TASK DESCRIPTION:
Beginning with the line that holds "if 15 < site.toNat ∨ 7", write out the remaining lines of the material exactly, the last line included.

MATERIAL PROVIDED:
####

/-- Chunks 1 to 4 of READ SITE COUNTS: ring entries 2c - 2 and 2c - 1 from the oldest (R60, section 10.6). -/
def Site.ringData (x : Site) (chunk : Nat) : List Byte :=
  let here := (x.ring.drop (2 * chunk - 2)).take 2
  byteOf (x.ring.length + here.length * 16) :: be16 x.counts.ringWrites ++ (here.map RingEntry.data).flatten

/-- READ SITE COUNTS (R59, R60). -/
def State.reqReadSiteCounts (s : State) (c : Ctl) (site chunk : Byte) : State :=
  if 15 < site.toNat ∨ 4 < chunk.toNat then s.answer c codeReadSiteCounts .badIndex []
  else
    let x := s.site (Fin.ofNat 16 site.toNat)
    s.answer c codeReadSiteCounts .accepted (if chunk = 0 then x.countsData site else x.ringData chunk.toNat)

/-- Chunk 0 of READ SITE ANALYSIS (R84, section 10.6). -/
def Record.headData (r : Record) (verdict : RegionState) (site region : Byte) : List Byte :=
  let cols := padTo 4 0 r.mustCols
  [byteOf (site.toNat + region.toNat * 16), 0, byteOf (r.state.code + verdict.code * 4),
   byteOf (r.loadedRows + r.loadedCols * 16), byteOf (r.rr + r.rc * 16),
   byteOf (r.mustRows.length + r.mustCols.length * 8 + bitNat r.cause.isSome 6), byteOf r.sparse.length] ++
  ((padTo 4 0 r.mustRows).map be16).flatten ++
  packCols (cols.getD 0 0) (cols.getD 1 0) ++ packCols (cols.getD 2 0) (cols.getD 3 0) ++
  (match r.cause with
   | some p => be16 p.1 ++ be16 (colHalf p.2)
   | none => [0, 0, 0, 0])

/-- Two sparse pairs: their rows, then their columns packed (section 10.6). -/
def pairsData (a b : Half × Col) : List Byte := be16 a.1 ++ be16 b.1 ++ packCols a.2 b.2

/-- Chunks 1 to 6 of READ SITE ANALYSIS: list positions 6(k - 1) to 6k - 1 (R85, section 10.6). -/
def Record.sparseData (r : Record) (site region chunk : Byte) : List Byte :=
  let here := (r.sparse.drop (6 * (chunk.toNat - 1))).take 6
  let p (i : Nat) : Half × Col := here.getD i (0, 0)
  [byteOf (site.toNat + region.toNat * 16), chunk, byteOf r.sparse.length, byteOf here.length] ++
  pairsData (p 0) (p 1) ++ pairsData (p 2) (p 3) ++ pairsData (p 4) (p 5)

/-- READ SITE ANALYSIS (R83 to R85). -/
def State.reqReadSiteAnalysis (s : State) (c : Ctl) (site region chunk : Byte) : State :=
  if 15 < site.toNat ∨ 7 < region.toNat ∨ 6 < chunk.toNat then s.answer c codeReadSiteAnalysis .badIndex []
  else
    let x := s.site (Fin.ofNat 16 site.toNat)
    let r := x.records.get (Fin.ofNat 8 region.toNat)
    s.answer c codeReadSiteAnalysis .accepted
      (if chunk = 0 then r.headData x.verdict site region else r.sparseData site region chunk)

/-- The pass state and the pass number, as every response to OPEN PASS and CLOSE PASS starts (R90, R94). -/
def State.passData (s : State) : List Byte := [s.pass.state.code, s.pass.number]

####

TASK OUTPUT:
  if 15 < site.toNat ∨ 7 < region.toNat ∨ 6 < chunk.toNat then s.answer c codeReadSiteAnalysis .badIndex []
  else
    let x := s.site (Fin.ofNat 16 site.toNat)
    let r := x.records.get (Fin.ofNat 8 region.toNat)
    s.answer c codeReadSiteAnalysis .accepted
      (if chunk = 0 then r.headData x.verdict site region else r.sparseData site region chunk)

/-- The pass state and the pass number, as every response to OPEN PASS and CLOSE PASS starts (R90, R94). -/
def State.passData (s : State) : List Byte := [s.pass.state.code, s.pass.number]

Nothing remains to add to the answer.